**Exercise instructions**
Every line containing the string "castSend" should be returned from the records.

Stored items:
/-- The candidate has the votes of quorum seats: it sends RECALL with a new epoch and counts itself (R480). -/
def State.electionCheck (s : State) : State :=
  if !s.keeperLost ∨ s.cmp.election.isSome ∨ s.candidate ≠ some s.seat then s else
  let votes := (s.heard.filter (fun x => x ≠ s.seat ∧ (tblGet {} s.cmp.beacons x).vote = s.seat)).length + 1
  if votes < s.quorumSize then s else
  let top := s.cmp.beacons.foldl (fun m b => max m b.2.promised) s.promised
  let e := top + 1
  let nexts := (List.range 256).foldl (fun t i => tblPut 0 t i (s.reportNext i)) ([] : Tbl Nat)
  let s := if s.nextConflict then s.raise Ev.CMP_STATE_CONFLICT else s
  let s := { s with cmp := { s.cmp with election := some e, electNext := nexts, replyParts := [] } }
  s.ringSend 0x0C 0xFFFF (leBytes 4 e ++ leBytes 4 0)

/-- Replies from quorum seats are in, itself included: the candidate journals its epoch and catalogue (R480). -/
def State.electionCount (s : State) : State :=
  match s.cmp.election with
  | none => s
  | some e =>
    let full := (s.cmp.replyParts.filter (fun x => x.2 = 15)).length + 1
    if full < s.quorumSize then s else
    let s := { s with cmp := { s.cmp with election := none } }
    let defs := (List.range 256).filter (fun i => (s.sdef i).defined)
    let s := defs.foldl (fun s i => s.ldgRequest (.catalogue i (tblGet 0 s.cmp.electNext i) e (s.sdef i).tag)) s
    s.ldgRequest (.epoch e s.seat) (.elected e)

/-- One part of a RECALL_REPLY (R480): 64 series from 64 × PART. -/
def State.electionReply (s : State) (src e part : Nat) (nexts : List Nat) : State :=
  if s.cmp.election ≠ some e then s else
  let t := (List.range nexts.length).foldl (fun t j =>
    tblPut 0 t (64 * part + j) (max (tblGet 0 t (64 * part + j)) (nexts.getD j 0))) s.cmp.electNext
  let m := tblGet 0 s.cmp.replyParts src ||| 2 ^ part
  let s := { s with cmp := { s.cmp with electNext := t, replyParts := tblPut 0 s.cmp.replyParts src m } }
  s.electionCount

/-- The replies to a RECALL: four parts of 64 series (R476, R480). -/
def State.recallReply (s : State) (e candidate : Nat) : State :=
  let s := if s.nextConflict then s.raise Ev.CMP_STATE_CONFLICT else s
  [0, 1, 2, 3].foldl (fun s p =>
    s.ringSend 0x0D candidate (leBytes 4 e ++ leBytes 1 p ++ leBytes 3 0 ++
      (List.range 64).flatMap (fun j => leBytes 4 (s.reportNext (64 * p + j))))) s

/-- The present seats as the keeper knows them: itself and the admitted seats it hears. -/
def State.presentSeats (s : State) : List Nat :=
  s.seat :: (s.heard.filter (fun x => x ≠ s.seat ∧ (tblGet {} s.cmp.beacons x).admitted))

/-- A bitmap of seats as a number. -/
def seatMap (l : List Nat) : Nat := l.foldl (fun m x => m ||| 2 ^ x) 0

/-- The keeper's CAST (R476), and its own cast list. -/
def State.castSend (s : State) : State :=
  let p := s.presentSeats
  let s := (List.range 16).foldl (fun s w => s.put (F.CMP_CAST w) (seatMap p / 2 ^ (32 * w) % 2 ^ 32)) s
  let s := (s.put F.CMP_KEEPER_PRESENT p.length).joined
  s.ringSend 0x02 0xFFFF (leBytes 4 s.promised ++ leBytes 2 s.seat ++ leBytes 2 s.cmp.seats ++ leBytes 64 (seatMap p))

/-- This device becomes keeper (R480): its epoch is journaled; it sends CAST. -/
def State.becomeKeeper (s : State) (e : Nat) : State :=
  let s := { s with cmp := { s.cmp with keeper := true, election := none, castAt := some s.now } }
  let s := ((s.put F.CMP_EPOCH e).put F.CMP_STATUS_KEEPER 1).put F.CMP_KEEPER_KEEPER s.seat
  (s.castSend).raise Ev.CMP_KEEPER_CHANGED

/-- Every proposal that the keeper has out ends with REFUSE reason 1 (R498). -/
def State.proposalsRefuse (s : State) : State :=
  let l := s.cmp.proposals
  let s : State := { s with cmp := { s.cmp with proposals := [] } }
  l.foldl (fun s p =>
    if p.lease.holder = s.seat then s.leaseRefused p.lease.series 1
    else s.ringSend 0x0B p.lease.holder (leBytes 4 p.lease.txn ++ leBytes 1 p.lease.series ++ leBytes 1 1 ++ leBytes 2 0)) s

/-- Quorum lost or regained (R497); a keeper that loses it grants nothing of what it has proposed (R498). -/
def State.setQuorum (s : State) (q : Bool) : State :=
  if s.flag F.CMP_STATUS_QUORUM = q then s else
  let s := (s.put F.CMP_STATUS_QUORUM (bit q)).raise (if q then Ev.CMP_QUORUM_REGAINED else Ev.CMP_QUORUM_LOST)
  if q then s else s.proposalsRefuse

/-- The keeper counts the seats it hears within 5 ms; another device counts its last qualifying CAST (R479). -/
def State.hasQuorum (s : State) : Bool :=
  if s.sole then true
  else if s.cmp.keeper then s.quorumSize ≤ (s.heard.filter (· ≠ s.seat)).length + 1
  else match s.cmp.quorumAt with | none => false | some a => decide (s.now < a + 5000000000)

end Sys2Proof.Machine
end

**Answer to this task**
def State.castSend (s : State) : State :=
  (s.castSend).raise Ev.CMP_KEEPER_CHANGED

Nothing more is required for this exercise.